#### Your task
Repeat the data that follows, keeping every character intact.

#### Data
-- ==== Sys2Proof/Machine/MapCmd.lean ====
section
/-! DEFINITION. The requests on the Head Map (R83 to R85): reading entries, accepting and clearing them.
Each answers the bay at work after it and the reply, status first. -/

namespace Sys2Proof.Machine

/-! ### Entries as bytes (section 10.7.3) -/

/-- An offset part; a part whose status is ABSENT is sent as 0 (R184). -/
def offsetBytes : Option OffsetPart → List Byte
  | none => List.replicate 24 0
  | some x =>
      byte1 x.status.code ++ byte1 (causeCode x.cause) ++ byte1 (causeCode x.finding) ++
        presenceByte [x.raw.isSome, x.correction.isSome, x.seq.isSome, x.temp.isSome,
          x.amplitude.isSome, x.spread.isSome, x.reported.isSome] ++
        byte2 (x.raw.getD 0) ++ byte4 (x.correction.getD 0) ++ byte4 (x.reported.getD 0) ++
        byte2 x.sweep ++ seqBytes x.seq ++ tempBytes x.temp ++ byte2 (x.amplitude.getD 0) ++
        byte2 (x.spread.getD 0)

/-- A position result: its mismatch count, NO_LOCK or MISSING. -/
def PosResult.bytes : PosResult → List Byte
  | .count n => byte2 n
  | .noLock => byte2 65534
  | .missing => byte2 65535

/-- A jog part; a part whose status is ABSENT is sent as 0 (R184). -/
def jogBytes : Option JogPart → List Byte
  | none => List.replicate 18 0
  | some x =>
      byte1 x.status.code ++ byte1 (causeCode x.cause) ++
        presenceByte [x.jog.isSome, x.profile.isSome, x.seq.isSome, x.temp.isSome] ++
        (match x.jog with
          | some (jog, win) => byte2 jog ++ byte2 win
          | none => byte2 0 ++ byte2 0) ++
        (match x.profile with
          | some p => byte2 p.step ++ byte2 p.first
          | none => byte2 0 ++ byte2 0) ++
        byte2 x.sweep ++ seqBytes x.seq ++ tempBytes x.temp ++
        (match x.profile with
          | some p => byte1 p.results.length ++ p.results.flatMap PosResult.bytes
          | none => byte1 0)

/-- A map entry of MAP_READ. -/
def entryBytes (zone : Nat) (e : Entry) : List Byte :=
  byte1 zone ++ flagByte e.accepted ++ offsetBytes e.offset ++ jogBytes e.jog

/-- Bytes that a reply body leaves for MAP_READ's entries: 1020, less the status and four items. -/
def mapReadRoom : Nat := 1015

/-- As many entries as fit whole, from the first on (R83). -/
def fitEntries : Nat → List (List Byte) → List (List Byte)
  | _, [] => []
  | room, e :: rest => if e.length ≤ room then e :: fitEntries (room - e.length) rest else []

/-! ### Ranges -/

/-- The numbers from `a` to `b`. -/
def span (a b : Nat) : List Nat := (List.range (b + 1 - a)).map (a + ·)

/-- The range test of R84 and R85. -/
def rangeFits (r : MapRange) : Bool :=
  decide (r.head0 ≤ r.head1) && decide (r.head1 < Config.heads) && decide (r.zone0 ≤ r.zone1) &&
    decide (r.zone1 < Config.zones)

/-- The named entries in head-major order (R84). -/
def rangeNamed (r : MapRange) : List (Nat × Nat) :=
  (span r.head0 r.head1).flatMap fun h => (span r.zone0 r.zone1).map fun z => (h, z)

/-! ### The requests -/

/-- MAP_READ (R83). -/
def mapRead (head zone0 zone1 : Nat) (c : Ctx) : Ctx × Reply :=
  if Config.heads ≤ head ∨ Config.zones ≤ zone0 ∨ Config.zones ≤ zone1 ∨ zone1 < zone0 then
    (c, .badArg, [])
  else
    let entries := fitEntries mapReadRoom
      ((span zone0 zone1).map fun z => entryBytes z (mapGet c.bay.map head z))
    (c, .ok, c.id.byte :: (byte1 head ++ byte1 zone0 ++ byte1 entries.length ++ entries.flatten))

/-- A named entry as MAP_ACCEPT leaves it (R84). -/
def Entry.accept (e : Entry) : Entry := if e.provisional then e else { e with accepted := true }

/-- The map with each named entry changed by `f`. -/
def mapNamed (f : Entry → Entry) (named : List (Nat × Nat)) (m : Table Entry) : Table Entry :=
  named.foldl (fun m hz => mapPut m hz.1 hz.2 (f (mapGet m hz.1 hz.2))) m

/-- MAP_ACCEPT (R84). -/
def mapAccept (r : MapRange) (c : Ctx) : Ctx × Reply :=
  if rangeFits r then
    let m := mapNamed Entry.accept (rangeNamed r) c.bay.map
    let marked := (rangeNamed r).countP fun hz => (mapGet m hz.1 hz.2).accepted
    (c.setMap m, .ok, byte2 marked ++ byte2 (((rangeNamed r).length : Int) - marked))
  else (c, .badArg, [])

/-- What a MAP_CLEAR option makes of an entry; full is 0 (R85). -/
def Entry.clear (option : Nat) (e : Entry) : Entry :=
  if option = 0 then Entry.empty else { e with accepted := false }

/-- MAP_CLEAR (R85). -/
def mapClear (r : MapRange) (option : Nat) (c : Ctx) : Ctx × Reply :=
  if rangeFits r ∧ option ≤ 1 then
    if c.sweep.active then (c, .busy, [])
    else (c.setMap (mapNamed (Entry.clear option) (rangeNamed r) c.bay.map), .ok, byte2 (rangeNamed r).length)
  else (c, .badArg, [])

end Sys2Proof.Machine
end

#### Solution to this task
-- ==== Sys2Proof/Machine/MapCmd.lean ====
section
/-! DEFINITION. The requests on the Head Map (R83 to R85): reading entries, accepting and clearing them.
Each answers the bay at work after it and the reply, status first. -/

namespace Sys2Proof.Machine

/-! ### Entries as bytes (section 10.7.3) -/

/-- An offset part; a part whose status is ABSENT is sent as 0 (R184). -/
def offsetBytes : Option OffsetPart → List Byte
  | none => List.replicate 24 0
  | some x =>
      byte1 x.status.code ++ byte1 (causeCode x.cause) ++ byte1 (causeCode x.finding) ++
        presenceByte [x.raw.isSome, x.correction.isSome, x.seq.isSome, x.temp.isSome,
          x.amplitude.isSome, x.spread.isSome, x.reported.isSome] ++
        byte2 (x.raw.getD 0) ++ byte4 (x.correction.getD 0) ++ byte4 (x.reported.getD 0) ++
        byte2 x.sweep ++ seqBytes x.seq ++ tempBytes x.temp ++ byte2 (x.amplitude.getD 0) ++
        byte2 (x.spread.getD 0)

/-- A position result: its mismatch count, NO_LOCK or MISSING. -/
def PosResult.bytes : PosResult → List Byte
  | .count n => byte2 n
  | .noLock => byte2 65534
  | .missing => byte2 65535

/-- A jog part; a part whose status is ABSENT is sent as 0 (R184). -/
def jogBytes : Option JogPart → List Byte
  | none => List.replicate 18 0
  | some x =>
      byte1 x.status.code ++ byte1 (causeCode x.cause) ++
        presenceByte [x.jog.isSome, x.profile.isSome, x.seq.isSome, x.temp.isSome] ++
        (match x.jog with
          | some (jog, win) => byte2 jog ++ byte2 win
          | none => byte2 0 ++ byte2 0) ++
        (match x.profile with
          | some p => byte2 p.step ++ byte2 p.first
          | none => byte2 0 ++ byte2 0) ++
        byte2 x.sweep ++ seqBytes x.seq ++ tempBytes x.temp ++
        (match x.profile with
          | some p => byte1 p.results.length ++ p.results.flatMap PosResult.bytes
          | none => byte1 0)

/-- A map entry of MAP_READ. -/
def entryBytes (zone : Nat) (e : Entry) : List Byte :=
  byte1 zone ++ flagByte e.accepted ++ offsetBytes e.offset ++ jogBytes e.jog

/-- Bytes that a reply body leaves for MAP_READ's entries: 1020, less the status and four items. -/
def mapReadRoom : Nat := 1015

/-- As many entries as fit whole, from the first on (R83). -/
def fitEntries : Nat → List (List Byte) → List (List Byte)
  | _, [] => []
  | room, e :: rest => if e.length ≤ room then e :: fitEntries (room - e.length) rest else []

/-! ### Ranges -/

/-- The numbers from `a` to `b`. -/
def span (a b : Nat) : List Nat := (List.range (b + 1 - a)).map (a + ·)

/-- The range test of R84 and R85. -/
def rangeFits (r : MapRange) : Bool :=
  decide (r.head0 ≤ r.head1) && decide (r.head1 < Config.heads) && decide (r.zone0 ≤ r.zone1) &&
    decide (r.zone1 < Config.zones)

/-- The named entries in head-major order (R84). -/
def rangeNamed (r : MapRange) : List (Nat × Nat) :=
  (span r.head0 r.head1).flatMap fun h => (span r.zone0 r.zone1).map fun z => (h, z)

/-! ### The requests -/

/-- MAP_READ (R83). -/
def mapRead (head zone0 zone1 : Nat) (c : Ctx) : Ctx × Reply :=
  if Config.heads ≤ head ∨ Config.zones ≤ zone0 ∨ Config.zones ≤ zone1 ∨ zone1 < zone0 then
    (c, .badArg, [])
  else
    let entries := fitEntries mapReadRoom
      ((span zone0 zone1).map fun z => entryBytes z (mapGet c.bay.map head z))
    (c, .ok, c.id.byte :: (byte1 head ++ byte1 zone0 ++ byte1 entries.length ++ entries.flatten))

/-- A named entry as MAP_ACCEPT leaves it (R84). -/
def Entry.accept (e : Entry) : Entry := if e.provisional then e else { e with accepted := true }

/-- The map with each named entry changed by `f`. -/
def mapNamed (f : Entry → Entry) (named : List (Nat × Nat)) (m : Table Entry) : Table Entry :=
  named.foldl (fun m hz => mapPut m hz.1 hz.2 (f (mapGet m hz.1 hz.2))) m

/-- MAP_ACCEPT (R84). -/
def mapAccept (r : MapRange) (c : Ctx) : Ctx × Reply :=
  if rangeFits r then
    let m := mapNamed Entry.accept (rangeNamed r) c.bay.map
    let marked := (rangeNamed r).countP fun hz => (mapGet m hz.1 hz.2).accepted
    (c.setMap m, .ok, byte2 marked ++ byte2 (((rangeNamed r).length : Int) - marked))
  else (c, .badArg, [])

/-- What a MAP_CLEAR option makes of an entry; full is 0 (R85). -/
def Entry.clear (option : Nat) (e : Entry) : Entry :=
  if option = 0 then Entry.empty else { e with accepted := false }

/-- MAP_CLEAR (R85). -/
def mapClear (r : MapRange) (option : Nat) (c : Ctx) : Ctx × Reply :=
  if rangeFits r ∧ option ≤ 1 then
    if c.sweep.active then (c, .busy, [])
    else (c.setMap (mapNamed (Entry.clear option) (rangeNamed r) c.bay.map), .ok, byte2 (rangeNamed r).length)
  else (c, .badArg, [])

end Sys2Proof.Machine
end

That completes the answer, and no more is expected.